His whole body falters, composure slipping for a beat as the qualifier lands somewhere he wasn't braced for. Then his eyes go molten and he drives deeper, harder, like he can fuck the right now into always if he just gets close enough.

"Good girl," he groans. "That's it. Take all of me."

Pleasure builds, hot and fast, winding tight under my skin. Gathering. A wave about to break. "Knox," I gasp. "I—"

"I got you," he says, forehead to mine. "Come for me, sweetheart. Let go. I want to feel you."

The way he says it, like he wants more than my body, wants the moment I come apart for him, undoes me. My orgasm hits hard.I clamp down around him, muscles fluttering, a cry ripping from my throat that might be his name. The world whites out at the edges.

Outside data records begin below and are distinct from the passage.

/-- R412, R414: a settlement sector was received: the folio is part-copied until its last one. -/
def rxSettle (e : MirrorMsg) (s : State) : State :=
  if !e.settle then s
  else
    let f := e.sector / 32768
    let s := if e.sector % 4 == 3 then bump 69 1 s else s
    if e.last then
      s.modPair fun p => { p with receiving := p.receiving.filter (· != f), peerLeft := p.peerLeft.filter (· != f),
                                  partCopied := p.partCopied.filter (· != f) }
    else s.modPair fun p => { p with receiving := if p.receiving.contains f then p.receiving else p.receiving ++ [f] }

/-- MIRROR_ENTRY (R400, R412): a mirror entry or settlement sector is applied and acknowledged, or REFUSED; one that must
wait (metered mode, a slice being reinitialised) is not taken yet. -/
def execMirrorEntry (e : MirrorMsg) (s : State) : Res :=
  if !pairMode s || !mirroring s then .next s
  else
    let l := e.sector / 4
    let (ready, s) := rxReady l (e.sector % 4) s
    if !ready then .next s
    else
      let (done, s) := rxWrite e.key e.sector e.data (BitVec.allOnes 64) false (pairHeard s)
      let s := rxSettle e (if done then rxAnswer (2 * e.seq) l s else pairSend 7 e.seq 0 s)
      .next (barrierCheck (settleDone s))

/-- SETTLEMENT_INSTANT_ZERO (R412, R184): the receiver zeroes the folio. -/
def execSettlementInstantZero (folio : Nat) (s : State) : Res :=
  if !pairMode s || s.pair.state != .settling then .next s
  else
    let s := pairHeard s
    let e := ent s folio
    let s := if !provisioned e then pairSend 7 folio 0 (raise 5 5 0x01 (det1 (folio * 2 ^ 21) e.key 0 0) s)
      else
        let st := if e.state == .escrow then FolioState.escrow else .blankMapped
        let blank := e.media == noFolio && (dirtyLinesOf s folio).isEmpty
        pairSend 6 folio 0 (if blank then s else jAppend [jZero s folio st] s)
    let s := s.modPair fun p => { p with receiving := p.receiving.filter (· != folio), peerLeft := p.peerLeft.filter (· != folio),
                                         partCopied := p.partCopied.filter (· != folio) }
    .next (barrierCheck (settleDone (bump 69 1 s)))

/-- R412: an entry of settlement is answered: the folio is settled once nothing of it is left. -/
def settleAnswered (e : MirrorEntry) (s : State) : State :=
  let f := e.sector / 32768
  if !e.settle || settlePending s f || s.pair.settleAt.any (fun x => x.1 == f) then s
  else settleDone (settleNext (settleGone f s))

/-- R407, R413: forwarded host accesses that were not answered complete: reads with poison, writes locally. -/
def forwardsHostLost (s : State) : State :=
  let lost (t : Txn) : Bool := match t.wait with | .forward _ => true | _ => false
  let reads := s.fe.txns.filter fun t => lost t && !t.write
  let s := s.modFe fun f => { f with txns := f.txns.filter fun t => !(lost t && !t.write) }
  let s := forEach reads (fun t s => readDone t (.error 0) [] s) s
  retryAfter (fun w => match w with | .forward _ => true | _ => false) s

/-- R413: a forwarded mover access that was not answered completes: a read poisoned, a write applied locally. -/
def forwardMoverLost (f : Fwd) (s : State) : State :=
  let s := if f.write then
      let (_, s) := rxWrite f.key f.sector f.data f.enables false s
      debtAdd (f.sector / 32768) s
    else s.modMov fun m => { m with fwdData := m.fwdData ++ [(f.sector, none)] }
  descDrop (· == waitFwd f.id) true s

For a few perfect seconds, there's nothing but bliss and his voice in my ear. Rough, awed, and filthy, telling me how good I am, how beautiful I look coming on his cock. He follows a heartbeat later, burying his face in my neck, whole body going taut as he spills inside me with a guttural sound that shakes through both of us.

We ride it out tangled and shaking, bodies pressed so close I can't tell where his ends and mine begins. The world comes back in pieces. The lamp casts a soft halo. Our breaths are loud, ragged, uneven. My skin is damp, slick against his. His heart thunders against my chest.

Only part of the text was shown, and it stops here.